From the age of 55 you have a number of options available. You can leave your pension pot and continue to save or, if you want to take an income and need access to money in your pension, you can choose any of the below options.
Please remember that the value of an investment and the income from it can go down as well as up and you may get back less than you invested. We don't provide advice so if you are in any doubt about making your own investment decisions we recommend you seek advice from a suitably qualified financial adviser.
SIPPs are a pension product and you will not be able to withdraw your funds until you reach the age of 55.
Understand the risks (PDF)
Leaving your pension pot invested
You might be able to delay taking your pension until a later date.
If you don't need access to your pension pot then you can leave it invested and continue to save.
Use your pot to buy a guaranteed income for life – an annuity
You can normally withdraw up to a quarter (25%) of your pot as a one-off tax-free lump sum, then convert the rest into a taxable income for life called an annuity.

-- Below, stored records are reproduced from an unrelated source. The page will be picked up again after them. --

-- ==== Sys2Proof/Machine/Ops.lean ====
section
/-! DEFINITION. The shared operations over buffers and registers: MemRead and MemWrite (00_scope.md R9), acceptance
(10_state.md R22, R32), completion (R23) and the error response (60_exceptions.md R97). There is no return from an
error (R99), so none stands beside it. -/

namespace Sys2Proof.Machine

/-- The known byte at index `i`, if something wrote it. -/
def Memory.get? : Memory → Nat → Option Byte
  | [], _ => none
  | (a, b) :: m, i => if a = i then some b else Memory.get? m i

/-- Write one byte, keeping the canonical form. -/
def Memory.set : Memory → Nat → Byte → Memory
  | [], i, v => [(i, v)]
  | (a, b) :: m, i, v =>
    if i < a then (i, v) :: (a, b) :: m
    else if i = a then (i, v) :: m
    else (a, b) :: Memory.set m i v

/-- Write the bytes `bs` at `i`, `i+1`, ... -/
def Memory.setMany : Memory → Nat → List Byte → Memory
  | m, _, [] => m
  | m, i, b :: bs => Memory.setMany (Memory.set m i b) (i + 1) bs

/-- IN[i]: plain storage (R34, R45); a byte nothing has written is a free value (R112). -/
def State.inByte (s : State) (i : Nat) : Byte := (Memory.get? s.inBuf i).getD (Config.freeIn i)

/-- OUT[i]: plain storage (R35); a byte nothing has written since OUT last became unspecified is a free value (R112). -/
def State.outByte (s : State) (i : Nat) : Byte := (Memory.get? s.outBuf i).getD (Config.freeOut s.outEpoch i)

/-- MemRead(OUT, i, n): n bytes in index order (R9), as the host reads them. -/
def State.outBytes (s : State) (i n : Nat) : List Byte := (List.range n).map fun k => s.outByte (i + k)

/-- MemWrite(OUT, i, n, bs) (R9). -/
def State.memWriteOut (s : State) (i : Nat) (bs : List Byte) : State :=
  { s with outBuf := Memory.setMany s.outBuf i bs }

/-- The host writes bytes to IN[i], IN[i+1], ... (R68). -/
def State.memWriteIn (s : State) (i : Nat) (bs : List Byte) : State :=
  { s with inBuf := Memory.setMany s.inBuf i bs }

/-- A value as a LEN_W-bit register holds it (R21, R28, R29; log 2). -/
def toLen (c : Config) (n : Nat) : Nat := n % 2 ^ c.lenW

/-- The `n`-th draw as a LEN_W-bit value. -/
def freeLen (c : Config) (n : Nat) : Nat := (Config.freeBits c.lenW n).toNat

/-- The latches hold unspecified values from here on (R32 "their values between commands are unspecified", R111):
three fresh draws (log 7). -/
def State.forgetLatch (s : State) : State :=
  { s with
    latch :=
      { op := Config.freeBits 2 s.draws, din := Config.freeBits 64 (s.draws + 1), inLen := freeLen s.cfg (s.draws + 2) }
    draws := s.draws + 3 }

/-- Acceptance of START: latch OP, DIN and IN_LEN, BUSY <- 1, RESP_VALID <- 0 (R22, R32). -/
def State.accept (s : State) : State := { s with latch := s.cmd, busy := true, respValid := false }

/-- Write the response fields at their widths, BUSY <- 0 and RESP_VALID <- 1 together (R23); the latches are then
between commands (R32). -/
def State.respond (s : State) (r : Response) : State :=
  State.forgetLatch
    { s with
      resp := { r with errPos := toLen s.cfg r.errPos, outLen := toLen s.cfg r.outLen }
      busy := false
      respValid := true }

/-- Successful completion: `commit(STATUS <- 0, DOUT <- d, ERR_MASK <- 0, ERR_POS <- 0, OUT_LEN <- n)` (R9, R77, R78, R85,
R86). -/
def State.commit (s : State) (d : Word) (n : Nat) : State :=
  s.respond { status := 0, dout := d, errMask := 0, errPos := 0, outLen := n }

/-- The two errors that can occur, with what they record (R90 to R92). -/
inductive CmdError where
  /-- InvalidLength (R90). -/
  | invalidLength
  /-- InvalidCharacter, with the offending lanes and the lowest offending index (R91). -/
  | invalidCharacter (mask : BitVec 8) (pos : Nat)
  deriving DecidableEq, Repr

/-- STATUS code of an error (R90, R91). -/
def CmdError.code : CmdError → BitVec 2
  | .invalidLength => 1
  | .invalidCharacter _ _ => 2

/-- ERR_POS of an error (R97). -/
def CmdError.pos : CmdError → Nat
  | .invalidLength => 0
  | .invalidCharacter _ p => p

/-- ERR_MASK of an error of command `i`: only DEC_BLK reports a mask (R97). -/
def CmdError.mask (i : Instr) : CmdError → BitVec 8
  | .invalidLength => 0
  | .invalidCharacter m _ => if i = .decBlk then m else 0

/-- `raise E(info)`: the error response, the one way any command ends in an error (R97). No byte of OUT or IN and no
command register is written (R98). -/
def State.raise (s : State) (i : Instr) (e : CmdError) : State :=
  s.respond { status := e.code, dout := 0, errMask := e.mask i, errPos := e.pos, outLen := 0 }

/-- Successful completion of a stream command: OUT[0..N-1] and the response become visible together (R46). -/
def State.commitStream (s : State) (bs : List Byte) : Host.Outcome State Fault Refusal :=
  if s.cfg.OutRange 0 bs.length then .next ((s.memWriteOut 0 bs).commit 0 bs.length) else .fault .outIndexAbsent

/-- One thing after another: the second happens only if the first answers a next state. -/
def andThen (o : Host.Outcome State Fault Refusal) (f : State → Host.Outcome State Fault Refusal) :
    Host.Outcome State Fault Refusal :=
  match o with
  | .next s => f s
  | .fault r => .fault r
  | .refused r => .refused r

end Sys2Proof.Machine
end

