-- ==== Sys2Proof/Safety.lean ====
section
/-! DEFINITION. What a good state and a safe run are, in the terms the statements use: the invariant, the host's duties
(60_exceptions.md R110) and runs of several steps. -/

namespace Sys2Proof.Machine

/-- The relations between fields of the state that every step keeps. -/
structure State.Inv (s : State) : Prop where
  /-- The parameters meet R7. -/
  cfgOk : s.cfg.Ok
  /-- Both buffers in canonical form, and inside their capacities (R34, R35, R37). -/
  inWf : s.inBuf.wf
  outWf : s.outBuf.wf
  inBelow : s.inBuf.below s.cfg.maxInLen
  outBelow : s.outBuf.below s.cfg.maxOutLen
  /-- Length fields fit LEN_W bits (R21, R28, R29). -/
  inLenFits : s.cfg.FitsLen s.cmd.inLen
  latchFits : s.cfg.FitsLen s.latch.inLen
  errPosFits : s.cfg.FitsLen s.resp.errPos
  outLenFits : s.resp.outLen ≤ s.cfg.maxOutLen
  /-- A command in flight has a length the host's duty allows (R118). -/
  lenDuty : s.busy = true → s.latch.inLen ≤ s.cfg.maxInLen
  /-- RESP_VALID is 0 while a command is in flight (R23, R24). -/
  handshake : s.busy = true → s.respValid = false
  /-- Idle with RESP_VALID = 0 only after reset: the response is at its reset values (R24). -/
  afterReset : s.busy = false → s.respValid = false → s.resp = Response.zero
  /-- STATUS = 3 is never produced (R93). -/
  noReserved : s.resp.status ≠ 3
  /-- An error response carries no output (R97); only InvalidCharacter carries a position or a mask (R27, R28). -/
  errorNoOutput : s.resp.status ≠ 0 → s.resp.dout = 0 ∧ s.resp.outLen = 0
  onlyBadCharPos : s.resp.status ≠ 2 → s.resp.errPos = 0 ∧ s.resp.errMask = 0

/-- The host move keeps the host's duties and names only bytes and values that exist (R110, R115, R118). -/
def State.dutiful (s : State) : Action → Prop
  | .writeIn i bs => (s.busy = false ∨ bs = []) ∧ s.cfg.InRange i bs.length
  | .wrInLen v => s.cfg.FitsLen v
  | .start => s.busy = false → s.cmd.inLen ≤ s.cfg.maxInLen
  | .rdOut i (.lit n) => s.cfg.OutRange i n
  | .rdOut i .outLen => s.busy = false → s.cfg.OutRange i s.resp.outLen
  | .wrOp _ | .wrDin _ | .wait | .rd _ => True

/-- The next event keeps the host's duties. A START in the instant of completion meets BUSY = 0 (R96). -/
def State.nextDutiful (s : State) : Prop :=
  match s.pending with
  | .host a :: _ => s.dutiful a
  | .coreStart :: _ => s.cmd.inLen ≤ s.cfg.maxInLen
  | .core :: _ | .reset :: _ | [] => True

/-- An event that keeps the host's duties in every state: no write to IN, no read of OUT, no write of IN_LEN, no reset;
a START is harmless only while BUSY = 1. -/
def Event.quiet : Event → Bool
  | .host (.wrOp _) | .host (.wrDin _) | .host .start | .host .wait | .host (.rd _) | .core => true
  | .host (.writeIn _ _) | .host (.wrInLen _) | .host (.rdOut _ _) | .coreStart | .reset => false

/-- What no command writes: the parameters, the command registers, IN, the schedule and what the host has read
(R98, R34); OUT is not made unspecified. -/
structure State.Untouched (s t : State) : Prop where
  cfg : t.cfg = s.cfg
  cmd : t.cmd = s.cmd
  inBytes : ∀ a, t.inByte a = s.inByte a
  pending : t.pending = s.pending
  got : t.got = s.got
  outEpoch : t.outEpoch = s.outEpoch

/-- Every byte of OUT reads as before. -/
def State.SameOut (s t : State) : Prop := ∀ a, t.outByte a = s.outByte a

/-- The command is complete: BUSY = 0 and RESP_VALID = 1 (R23). -/
def State.Done (t : State) : Prop := t.busy = false ∧ t.respValid = true

/-- The response of a success: STATUS 0, DOUT and OUT_LEN as given, no error information (R77, R78, R85, R86). -/
def State.Succeeded (t : State) (d : Word) (n : Nat) : Prop :=
  t.Done ∧ t.resp = { status := 0, dout := d, errMask := 0, errPos := 0, outLen := n }

/-- The response of an error (R97). -/
def State.Failed (t : State) (code : BitVec 2) (mask : BitVec 8) (pos : Nat) : Prop :=
  t.Done ∧ t.resp = { status := code, dout := 0, errMask := mask, errPos := pos, outLen := 0 }

/-- A state with another PAR. -/
def State.withPar (s : State) (p : Nat) : State := { s with cfg := { s.cfg with par := p } }

/-- An outcome with its next state changed by `f`; stops stay as they are. -/
def mapNext (f : State → State) (o : Host.Outcome State Fault Refusal) : Host.Outcome State Fault Refusal :=
  match o with
  | .next s => .next (f s)
  | .fault r => .fault r
  | .refused r => .refused r

/-- A read of a response field or of OUT. -/
def Action.readsResponse : Action → Bool
  | .rd .status | .rd .dout | .rd .errMask | .rd .errPos | .rd .outLen => true
  | .rdOut _ _ => true
  | .rd .op | .rd .din | .rd .inLen | .rd .start | .rd .busy | .rd .respValid => false
  | .writeIn _ _ | .wrOp _ | .wrDin _ | .wrInLen _ | .start | .wait => false

end Sys2Proof.Machine
end

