/-- Settles O36: no move while BUSY = 1 reaches IN. -/
theorem inNotWrittenWhileBusy : Obligations.InNotWrittenWhileBusy := by
  refine ⟨fun s rest i bs h3 hp hb hbs => ?_, fun a s t hb h x => ?_⟩
  · exact (step_host h3 hp (.inl nofun)).trans (hostMove_writeIn_busy hb hbs)
  · obtain ⟨c, g, d, rfl⟩ := hostMove_busy_next hb h
    rfl

/-- Settles O35: the completing command leaves BUSY 0, IN_LEN and MAX_IN_LEN as the START meets them. -/
theorem startTooLongRefused : Obligations.StartTooLongRefused := by
  refine ⟨fun s rest h3 hp hb hlen => ?_, fun s rest h3 hp hb hlen => ?_, fun s rest t h3 hp hb ht hlen => ?_⟩
  · exact (step_host h3 hp (.inl nofun)).trans (pulseStart_tooLong hb hlen)
  · exact (step_coreStart_idle h3 hb hp).trans (pulseStart_tooLong hb hlen)
  · obtain ⟨hidle, -⟩ := exec_done ht
    have hcmd : t.cmd = s.cmd := (exec_untouched ht).cmd
    have hcfg : t.cfg = s.cfg := (exec_untouched ht).cfg
    exact (step_coreStart_busy h3 hb hp ht).trans (pulseStart_tooLong hidle (by rwa [hcmd, hcfg]))

end Sys2Proof.Machine
end

section
/-! PROOFS. A command in flight completes with only quiet events ahead (70_reset_and_hazards.md R122; log 3). -/

namespace Sys2Proof.Machine

/-- A quiet event is one at which the core completes a command in flight, or a host move that keeps the host's duties
while BUSY = 1. -/
theorem Event.cases_of_quiet {e : Event} (h : e.quiet = true) :
    e = .core ∨ e = .host .wait ∨
      ∃ a, e = .host a ∧ a ≠ .wait ∧ ∀ s : State, s.busy = true → s.dutiful a := by
  cases e with
  | core => exact .inl rfl
  | coreStart | reset => cases h
  | host a =>
    refine .inr ?_
    cases a with
    | wait => exact .inl rfl
    | wrOp | wrDin | rd => exact .inr ⟨_, rfl, nofun, fun _ _ => trivial⟩
    | start => exact .inr ⟨_, rfl, nofun, fun s hb hidle => absurd (hb.symm.trans hidle) nofun⟩
    | writeIn | wrInLen | rdOut => cases h

section inFlight

variable {s : State} (h : s.Inv) (hb : s.busy = true)

include h hb

/-- In a state of the invariant the command in flight completes when it runs, whatever is pending. -/
theorem State.Inv.exec_latched_done (p : List Event) :
    ∃ t, exec (decode s.latch.op) { s with pending := p } = .next t ∧ t.Done := by
  obtain ⟨t, ht⟩ := exec_completes (i := decode s.latch.op) (s := { s with pending := p }) h.cfgOk (h.lenDuty hb)
  exact ⟨t, ht, exec_done ht⟩

/-- With nothing pending the next step completes the command in flight. -/
theorem State.Inv.step_nil_done (hp : s.pending = []) : ∃ t, step s = .next t ∧ t.Done := by
  obtain ⟨t, ht, hdone⟩ := h.exec_latched_done hb s.pending
  exact ⟨t, ((step_nil h.noReserved hp).trans (coreMove_busy hb)).trans ht, hdone⟩

/-- At a quiet event the command in flight completes, or the event is used up and the command is still in flight. -/
theorem State.Inv.step_quiet {e : Event} {rest : List Event} (hp : s.pending = e :: rest) (hq : e.quiet = true) :
    ∃ t, step s = .next t ∧ (t.Done ∨ t.busy = true ∧ t.pending = rest) := by
  have h3 : s.resp.status ≠ 3 := h.noReserved
  obtain rfl | rfl | ⟨a, rfl, ha, hd⟩ := Event.cases_of_quiet hq
  · obtain ⟨t, ht, hdone⟩ := h.exec_latched_done hb rest
    exact ⟨t, (step_core_busy h3 hb hp).trans ht, .inl hdone⟩
  · obtain ⟨t, ht, hdone⟩ := h.exec_latched_done hb s.pending
    exact ⟨t, (step_wait_busy h3 hb hp).trans ht, .inl hdone⟩
  · obtain ⟨t, ht⟩ := hostMove_answers (hd { s with pending := rest } hb)
    obtain ⟨c, g, d, rfl⟩ := hostMove_busy_next (s := { s with pending := rest }) hb ht
    exact ⟨_, (step_host h3 hp (.inl ha)).trans ht, .inr ⟨hb, rfl⟩⟩

/-- By induction on the events ahead: each one completes the command or leaves it in flight with one event fewer, and
with none left the core completes it. -/
theorem State.Inv.run_quiet_done {events : List Event} (hp : s.pending = events) (hq : ∀ e ∈ events, e.quiet = true) :
    ∃ k t, k ≤ events.length + 1 ∧ Host.Core.run Sys2Proof.core k s = .next t ∧ t.Done := by
  induction events generalizing s with
  | nil =>
    obtain ⟨t, hstep, hdone⟩ := h.step_nil_done hb hp
    exact ⟨1, t, Nat.le_refl 1, run_succ_of_step hstep 0, hdone⟩
  | cons e rest ih =>
    obtain ⟨hqe, hqrest⟩ := List.forall_mem_cons.1 hq
    obtain ⟨t, hstep, hdone | ⟨hbt, hpt⟩⟩ := h.step_quiet hb hp hqe
    · exact ⟨1, t, Nat.le_add_left 1 _, run_succ_of_step hstep 0, hdone⟩
    · obtain ⟨k, u, hk, hrun, hdone⟩ := ih (stepKeepsInvariant s t h hstep) hbt hpt hqrest
      exact ⟨k + 1, u, Nat.succ_le_succ hk, (run_succ_of_step hstep k).trans hrun, hdone⟩

end inFlight

/-- Settles O48. -/
theorem acceptedCommandCompletes : Obligations.AcceptedCommandCompletes :=
  fun _ h hb hq => h.run_quiet_done hb rfl hq

end Sys2Proof.Machine
end

section
/-! PROOFS. What a reset and a power-on leave: the registers, IN and OUT, an idle block and the invariant
(70_reset_and_hazards.md R111 to R113). -/

namespace Sys2Proof.Machine

/-! ### Registers -/

/-- Settles O50: the registers are those of `Command.zero` and `Response.zero`. -/
theorem resetClearsRegisters : Obligations.ResetClearsRegisters := by
  intro s rest h3 hp
  refine ⟨State.resetNow { s with pending := rest }, step_cons h3 hp, ?_⟩
  rw [resetNow_cmd, resetNow_resp]
  exact ⟨rfl, rfl, rfl, resetNow_busy _, resetNow_respValid _, rfl, rfl, rfl, rfl, rfl⟩

/-! ### Buffers -/

section buffers

variable {s : State}

/-- While BUSY = 0 no stream command is in flight. -/
theorem streamInFlight_of_idle (hb : s.busy = false) : s.streamInFlight = false := by
  rw [State.streamInFlight, hb, Bool.false_and]

/-- While BUSY = 1 with a stream command latched, one is in flight. -/
theorem streamInFlight_of_stream (hb : s.busy = true) (h : decode s.latch.op = .encStr ∨ decode s.latch.op = .decStr) :
    s.streamInFlight = true := by
  rw [State.streamInFlight, hb, gran_iff.2 h, Bool.and_self]

/-- A reset with a stream command in flight makes every byte of OUT a new draw (R112). -/
theorem resetNow_outByte_of_stream (hs : s.streamInFlight = true) (a : Nat) :
    s.resetNow.outByte a = Config.freeOut (s.outEpoch + 1) a := by
  unfold State.outByte
  rw [resetNow_outBuf, resetNow_outEpoch, hs]
  rfl

/-- At power-on every byte of IN is a draw (R112). -/
theorem powerOn_inByte (c : Config) (a : Nat) : (State.powerOn c).inByte a = Config.freeIn a := rfl

/-- At power-on every byte of OUT is a draw (R112). -/
theorem powerOn_outByte (c : Config) (a : Nat) : (State.powerOn c).outByte a = Config.freeOut 0 a := rfl

end buffers

/-- Settles O51: OUT is forgotten exactly with a stream command in flight, and IN never. -/
theorem buffersAcrossReset : Obligations.BuffersAcrossReset :=
  ⟨fun c a => ⟨powerOn_inByte c a, powerOn_outByte c a⟩,
    fun s hb => ⟨resetNow_inByte s, resetNow_sameOut (streamInFlight_of_idle hb)⟩,
    fun s hb h => ⟨resetNow_inByte s, resetNow_outByte_of_stream (streamInFlight_of_stream hb h)⟩⟩

/-! ### The idle block -/

/-- With BUSY 0 and the command registers at their reset values a START is accepted: IN_LEN = 0 is within any length duty
(R113, R118). -/
theorem start_accepted_of_zero {s : State} (hb : s.busy = false) (hc : s.cmd = Command.zero) :
    ∃ t, hostMove .start s = .next t ∧ t.busy = true :=
  ⟨s.accept, pulseStart_accepted hb (by rw [hc]; exact Nat.zero_le _), accept_busy s⟩

/-- Settles O53. -/
theorem idleAfterReset : Obligations.IdleAfterReset :=
  ⟨fun s => ⟨resetNow_busy s, resetNow_respValid s, start_accepted_of_zero (resetNow_busy s) (resetNow_cmd s)⟩,
    fun _ => ⟨rfl, rfl, start_accepted_of_zero rfl rfl⟩⟩

/-! ### The invariant -/

/-- Power-on of lawful sizes meets the invariant: the buffers are empty and every length is 0. -/
theorem State.Inv.powerOn {c : Config} (hc : c.Ok) : (State.powerOn c).Inv where
  cfgOk := hc
  inWf := List.Pairwise.nil
  outWf := List.Pairwise.nil
  inBelow := fun _ hmem => nomatch hmem
  outBelow := fun _ hmem => nomatch hmem
  inLenFits := Nat.two_pow_pos _
  latchFits := Nat.two_pow_pos _
  errPosFits := Nat.two_pow_pos _
  outLenFits := Nat.zero_le _
  lenDuty := nofun
  handshake := nofun
  afterReset := fun _ _ => rfl
  noReserved := show (0 : BitVec 2) ≠ 3 by decide
  errorNoOutput := fun _ => ⟨rfl, rfl⟩
  onlyBadCharPos := fun _ => ⟨rfl, rfl⟩

/-- The sizes of log 1 meet R7. -/
theorem chosenConfig_ok : chosenConfig.Ok := by decide
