-- ==== Sys2Proof/Machine/Operands.lean ====
section
/-!
DEFINITION. Codes of the enumerations, fields of a frame, operand assembly, the line frame and its bit cells, and the
fixed-point conversions. Rules of spec/: R60 to R71, R77, R100, R107 to R110, R131, R133, R148, R180.
-/

namespace Sys2Proof.Machine

/-! ### Codes of the enumerations (R61, R68, R69, R77) -/

/-- The code of a message type (R61). -/
def messageTypeCode : MessageType → BitVec 3
  | .readData => 0b000#3
  | .writeData => 0b001#3
  | .invalidData => 0b010#3
  | .reserved => 0b011#3
  | .readAck => 0b100#3
  | .writeAck => 0b101#3
  | .dataInvalid => 0b110#3
  | .unknownDataId => 0b111#3

/-- The message type a 3-bit code names: every code names one (R61). -/
def messageTypeOfCode (c : BitVec 3) : MessageType :=
  match c.toNat with
  | 0 => .readData
  | 1 => .writeData
  | 2 => .invalidData
  | 3 => .reserved
  | 4 => .readAck
  | 5 => .writeAck
  | 6 => .dataInvalid
  | _ => .unknownDataId

/-- The code of a ResponseStatus (R68). -/
def responseStatusCode : ResponseStatus → BitVec 2
  | .none => 0#2
  | .success => 1#2
  | .invalid => 2#2
  | .timeout => 3#2

/-- The code of a DriverStatus (R69). -/
def driverStatusCode : DriverStatus → BitVec 4
  | .notInitialized => 0#4
  | .ready => 1#4
  | .delay => 2#4
  | .requestSending => 3#4
  | .responseWaiting => 4#4
  | .responseStartBit => 5#4
  | .responseReceiving => 6#4
  | .responseReady => 7#4
  | .responseInvalid => 8#4

/-- `IDLE` = 0, `ACTIVE` = 1 (R77). -/
def levelCode : Level → BitVec 1
  | .idle => 0#1
  | .active => 1#1

/-- `FRAMING` = 0, `TIMEOUT` = 1 (R77). -/
def pendCauseCode : PendCause → BitVec 1
  | .framing => 0#1
  | .timeout => 1#1

/-- `REQUEST` = 0, `RESPONSE` = 1 (R77). -/
def txKindCode : TxKind → BitVec 1
  | .request => 0#1
  | .response => 1#1

/-- `MASTER` = 0, `SLAVE` = 1 (R77). -/
def roleCode : Role → BitVec 1
  | .master => 0#1
  | .slave => 1#1

/-- The legacy name `READ` is an alias of `READ_DATA` (R75). -/
abbrev legacyRead : MessageType := .readData

/-- The legacy name `WRITE` is an alias of `WRITE_DATA` (R75). -/
abbrev legacyWrite : MessageType := .writeData

/-! ### Fields of a frame (R60) -/

/-- `TYPE`, frame bits 30 to 28. -/
def typeField (f : Frame) : BitVec 3 := f.extractLsb' 28 3

/-- `SPARE`, frame bits 27 to 24. -/
def spareField (f : Frame) : BitVec 4 := f.extractLsb' 24 4

/-- `ID`, frame bits 23 to 16. -/
def idField (f : Frame) : BitVec 8 := f.extractLsb' 16 8

/-- `DATA`, frame bits 15 to 0. -/
def dataField (f : Frame) : BitVec 16 := f.extractLsb' 0 16

/-- The message type a frame carries (R103). -/
def messageTypeOf (f : Frame) : MessageType := messageTypeOfCode (typeField f)

/-! ### Fixed point (R108 to R110) -/

/-- `256 * getFloat(f)` (R109): the high byte read as signed, the low byte added as unsigned 256ths. -/
def floatNumerator (f : Frame) : Int :=
  256 * (f.extractLsb' 8 8).toInt + ((f.extractLsb' 0 8).toNat : Int)

/-- The nearest integer to `256 * num / (denPred + 1)`, ties away from zero (R110): `floor(|x| + 1/2)` with the sign
of the operand. -/
def roundTo256ths (num : Int) (denPred : Nat) : Int :=
  let den := denPred + 1
  let magnitude : Nat := (2 * (num.natAbs * 256) + den) / (2 * den)
  if num < 0 then -(magnitude : Int) else (magnitude : Int)

/-- The clamp to the range of `s16` (R110). -/
def clampS16 (n : Int) : Int := min (max n (-32768)) 32767

/-- `temperatureToData(num / (denPred + 1))` (R110). -/
def temperatureWord (num : Int) (denPred : Nat) : BitVec 16 :=
  BitVec.ofInt 16 (clampS16 (roundTo256ths num denPred))

/-! ### The line frame and the bit cell (R66, R67, R131) -/

/-- `seq(f) = 1 ‖ f[31:0] ‖ 1`, 34 bits (R66, R131). -/
def lineFrame (f : Frame) : BitVec 34 := (1#1 ++ f ++ 1#1 : BitVec (1 + 32 + 1))

/-- Line bit `j` in order of time, `seq[33 - j]` (R66). -/
def lineBit (f : Frame) (j : Nat) : Bool := (lineFrame f).getLsbD (33 - j)

/-- The level of the first half of a bit cell (R67): `ACTIVE` for a 1. -/
def firstHalf (b : Bool) : Level := if b then .active else .idle

/-- The level of the second half of a bit cell (R67): `IDLE` for a 1. -/
def secondHalf (b : Bool) : Level := if b then .idle else .active

/-- The level driven in half period `k` of a line frame (R131, R133): `k` even is the first half of line bit
`k div 2`, `k` odd the second. -/
def halfLevel (f : Frame) (k : Nat) : Level :=
  if k % 2 = 0 then firstHalf (lineBit f (k / 2)) else secondHalf (lineBit f (k / 2))

/-- The value of a bit sampled at a mid-bit transition (R148): 1 when the level read is `IDLE`. -/
def sampledBit (lvl : Level) : Bool :=
  match lvl with
  | .idle => true
  | .active => false

/-! ### The flags of the status request (R65, R180) -/

/-- `flags` of R180: the five operands in bits 0 to 4. -/
def requestFlags (ch dhw cool otc ch2 : Bool) : Nat :=
  ch.toNat + 2 * dhw.toNat + 4 * cool.toNat + 8 * otc.toNat + 16 * ch2.toNat

/-! ### Pins (R41, R42) -/

/-- `LineRead()` (R41): the electrical level mapped through `POL_IN`. -/
def lineRead (pol : Polarity) (pinHigh : Bool) : Level :=
  match pol with
  | .activeHigh => if pinHigh then .active else .idle
  | .activeLow => if pinHigh then .idle else .active

/-- The electrical level that a polarity gives the line level `lvl` (R42); `true` is high. -/
def pinDriven (pol : Polarity) (lvl : Level) : Bool :=
  match pol, lvl with
  | .activeHigh, .active => true
  | .activeHigh, .idle => false
  | .activeLow, .active => false
  | .activeLow, .idle => true

end Sys2Proof.Machine
end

An annuity provides you with a guaranteed, regular retirement income for the rest of your life. Once you’ve chosen an annuity you can’t stop it or change it so it’s an extremely important decision.
Withdraw income from your pension in one of two ways
Use your pot to provide a flexible retirement income – flexi-access drawdown
With this option you can normally take up to 25% (a quarter) of your pension pot as a tax-free lump sum and leave the remaining amount invested.
You can then choose the income level you want to withdraw from the SIPP (within certain limits), but any further withdrawals are subject to your usual rate of income tax.
Take taxable lump sums - uncrystallised funds pension lump sum
You can take a one-off payment from your pension or a series of lump sums, keeping the remainder of your pension invested. The first 25%, of each lump sum, is tax-free, with the remainder subject to tax at your usual rate of income tax.
When withdrawing income as part of flexi-access drawdown or uncrystallised funds pension lump sum, you’re still in full control of your pension, so it is important to review and monitor your investments regularly.